Sunday January 25 2009

Once upon a long time ago, in a gloomy pub toilet, I had the pleasure of having a pee alongside the late and legendary Oliver J Flanagan TD. It occasioned a useful lesson for a young reporter -- my only regret being that I couldn't take contemporaneous notes, my hands being otherwise engaged.

In the jacks that afternoon, Oliver continued a conversation with a flunky who stood in the background. It was in the middle of an election campaign and the great TD had identified an area of the constituency that had faltered in its loyalty to him. He rattled off numbers -- how many people lived in the enclave, how many voted and who they traditionally voted for. And he identified specific election boxes where his votes came up short last time. Those people had to be worked on.

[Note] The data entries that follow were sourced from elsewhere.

@[simp] theorem State.setReg_pc (s : State) (r : Reg) (v : Byte) : (s.setReg r v).pc = s.pc := rfl
@[simp] theorem State.setReg_sp (s : State) (r : Reg) (v : Byte) : (s.setReg r v).sp = s.sp := rfl
@[simp] theorem State.setReg_z (s : State) (r : Reg) (v : Byte) : (s.setReg r v).z = s.z := rfl
@[simp] theorem State.setReg_c (s : State) (r : Reg) (v : Byte) : (s.setReg r v).c = s.c := rfl
@[simp] theorem State.setReg_ie (s : State) (r : Reg) (v : Byte) : (s.setReg r v).ie = s.ie := rfl
@[simp] theorem State.setReg_pend (s : State) (r : Reg) (v : Byte) : (s.setReg r v).pend = s.pend := rfl
@[simp] theorem State.setReg_halted (s : State) (r : Reg) (v : Byte) : (s.setReg r v).halted = s.halted := rfl
@[simp] theorem State.setReg_ir (s : State) (r : Reg) (v : Byte) : (s.setReg r v).ir = s.ir := rfl
@[simp] theorem State.setReg_ram (s : State) (r : Reg) (v : Byte) : (s.setReg r v).ram = s.ram := rfl
@[simp] theorem State.setReg_tmr (s : State) (r : Reg) (v : Byte) : (s.setReg r v).tmr = s.tmr := rfl
@[simp] theorem State.setReg_uart (s : State) (r : Reg) (v : Byte) : (s.setReg r v).uart = s.uart := rfl
@[simp] theorem State.setReg_hostPlan (s : State) (r : Reg) (v : Byte) : (s.setReg r v).hostPlan = s.hostPlan := rfl
@[simp] theorem State.setReg_hostOut (s : State) (r : Reg) (v : Byte) : (s.setReg r v).hostOut = s.hostOut := rfl
@[simp] theorem State.setReg_resets (s : State) (r : Reg) (v : Byte) : (s.setReg r v).resets = s.resets := rfl

@[simp] theorem State.latchFlags_x (s : State) (o : AluOut) : (s.latchFlags o).x = s.x := rfl
@[simp] theorem State.latchFlags_pc (s : State) (o : AluOut) : (s.latchFlags o).pc = s.pc := rfl
@[simp] theorem State.latchFlags_sp (s : State) (o : AluOut) : (s.latchFlags o).sp = s.sp := rfl
@[simp] theorem State.latchFlags_z (s : State) (o : AluOut) : (s.latchFlags o).z = o.zero := rfl
@[simp] theorem State.latchFlags_c (s : State) (o : AluOut) : (s.latchFlags o).c = o.carry := rfl
@[simp] theorem State.latchFlags_ie (s : State) (o : AluOut) : (s.latchFlags o).ie = s.ie := rfl
@[simp] theorem State.latchFlags_pend (s : State) (o : AluOut) : (s.latchFlags o).pend = s.pend := rfl
@[simp] theorem State.latchFlags_halted (s : State) (o : AluOut) : (s.latchFlags o).halted = s.halted := rfl
@[simp] theorem State.latchFlags_ir (s : State) (o : AluOut) : (s.latchFlags o).ir = s.ir := rfl
@[simp] theorem State.latchFlags_ram (s : State) (o : AluOut) : (s.latchFlags o).ram = s.ram := rfl
@[simp] theorem State.latchFlags_tmr (s : State) (o : AluOut) : (s.latchFlags o).tmr = s.tmr := rfl
@[simp] theorem State.latchFlags_uart (s : State) (o : AluOut) : (s.latchFlags o).uart = s.uart := rfl
@[simp] theorem State.latchFlags_hostPlan (s : State) (o : AluOut) : (s.latchFlags o).hostPlan = s.hostPlan := rfl
@[simp] theorem State.latchFlags_hostOut (s : State) (o : AluOut) : (s.latchFlags o).hostOut = s.hostOut := rfl
@[simp] theorem State.latchFlags_resets (s : State) (o : AluOut) : (s.latchFlags o).resets = s.resets := rfl

@[simp] theorem State.unpackFlags_x (s : State) (f : Byte) : (s.unpackFlags f).x = s.x := rfl
@[simp] theorem State.unpackFlags_pc (s : State) (f : Byte) : (s.unpackFlags f).pc = s.pc := rfl
@[simp] theorem State.unpackFlags_sp (s : State) (f : Byte) : (s.unpackFlags f).sp = s.sp := rfl
@[simp] theorem State.unpackFlags_z (s : State) (f : Byte) : (s.unpackFlags f).z = f.getLsbD 0 := rfl
@[simp] theorem State.unpackFlags_c (s : State) (f : Byte) : (s.unpackFlags f).c = f.getLsbD 1 := rfl
@[simp] theorem State.unpackFlags_ie (s : State) (f : Byte) : (s.unpackFlags f).ie = f.getLsbD 2 := rfl
@[simp] theorem State.unpackFlags_pend (s : State) (f : Byte) : (s.unpackFlags f).pend = s.pend := rfl
@[simp] theorem State.unpackFlags_halted (s : State) (f : Byte) : (s.unpackFlags f).halted = s.halted := rfl
@[simp] theorem State.unpackFlags_ir (s : State) (f : Byte) : (s.unpackFlags f).ir = s.ir := rfl
@[simp] theorem State.unpackFlags_ram (s : State) (f : Byte) : (s.unpackFlags f).ram = s.ram := rfl
@[simp] theorem State.unpackFlags_tmr (s : State) (f : Byte) : (s.unpackFlags f).tmr = s.tmr := rfl
@[simp] theorem State.unpackFlags_uart (s : State) (f : Byte) : (s.unpackFlags f).uart = s.uart := rfl
@[simp] theorem State.unpackFlags_hostPlan (s : State) (f : Byte) : (s.unpackFlags f).hostPlan = s.hostPlan := rfl
@[simp] theorem State.unpackFlags_hostOut (s : State) (f : Byte) : (s.unpackFlags f).hostOut = s.hostOut := rfl
@[simp] theorem State.unpackFlags_resets (s : State) (f : Byte) : (s.unpackFlags f).resets = s.resets := rfl

/-- What unpacking reads back from a packed byte (R29). -/
theorem State.packFlags_bits (s : State) :
    s.packFlags.getLsbD 0 = s.z ∧ s.packFlags.getLsbD 1 = s.c ∧ s.packFlags.getLsbD 2 = s.ie := by
  unfold packFlags
  cases s.z <;> cases s.c <;> cases s.ie <;> decide

/-- A bus read changes the state only by dequeuing at 0xF002 (R79). -/
theorem State.memRead_state (s : State) (a : Addr) :
    (s.memRead a).2 = s.setUart (if a = 0xF002#16 then s.uart.readData.2 else s.uart) := by
  have h2 : a = 0xF002#16 ↔ a.toNat = 0xF002 := by
    constructor
    · intro h; rw [h]; decide
    · intro h; exact BitVec.eq_of_toNat_eq h
  unfold memRead
  by_cases hr : a.toNat ≤ Config.ramLast
  · have : a ≠ 0xF002#16 := by rw [Ne, h2]; simp only [Config.ramLast] at hr; omega
    simp [hr, this, setUart]
  · rw [if_neg hr]
    simp only [Config.ramLast] at hr
    by_cases ha : a = 0xF002#16
    · subst ha; rfl
    · have ho : a.toNat - Config.ioBase ≠ 2 := by
        rw [h2] at ha; simp only [Config.ioBase]; omega
      rw [if_neg ha]
      generalize a.toNat - Config.ioBase = off at ho
      match off, ho with
      | 0, _ => rfl
      | 1, _ => rfl
      | 2, h => exact absurd rfl h
      | 3, _ => rfl
      | n + 4, _ => rfl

Until then, I hadn't realised the skill, talent and unwavering dedication that went into being a successful TD. It involves long hours gathering and interpreting electoral information, and long years massaging constituents. Subsequently, other TDs revealed the true value of such practices as repeat canvasses and detailed tallies.

You might dismiss the likes of Oliver as a small-timer of no significance. You'd be wrong. A TD for four decades, Oliver was in the first ranks of the Dail. For 11 years he represented us in the Parliamentary Assembly of the Council of Europe and he became a minister in the Fine Gael/Labour "government of all the talents". (The joke of the time was that when asked to be minister for defence, Oliver solemnly promised he would indeed look after "de fence" to the best of his ability.)

Bertie Ahern, Enda Kenny and Brian Cowen are Oliver Flanagan without the anti-Semitism. In a few words, nods and handshakes, Bertie can empathise with a whole roomful of voters. The empathy may be entirely bogus, but it's an amazing talent -- and one that voters reward.

We have a parliament dominated by dedicated and skilled vote hunters. Unfortunately, other necessary skills are lacking. With all the information they had, neither Ahern nor Cowen realised the depth of the pit of unsustainable debt they helped dig, along with their builder friends. They simply believed it to be true when estate agents said our land and property was now worth multiples of what it used to. And they thought it appropriate that builders and bankers should use that "truth" to "leverage" their way into such debt as to destabilise the banking system.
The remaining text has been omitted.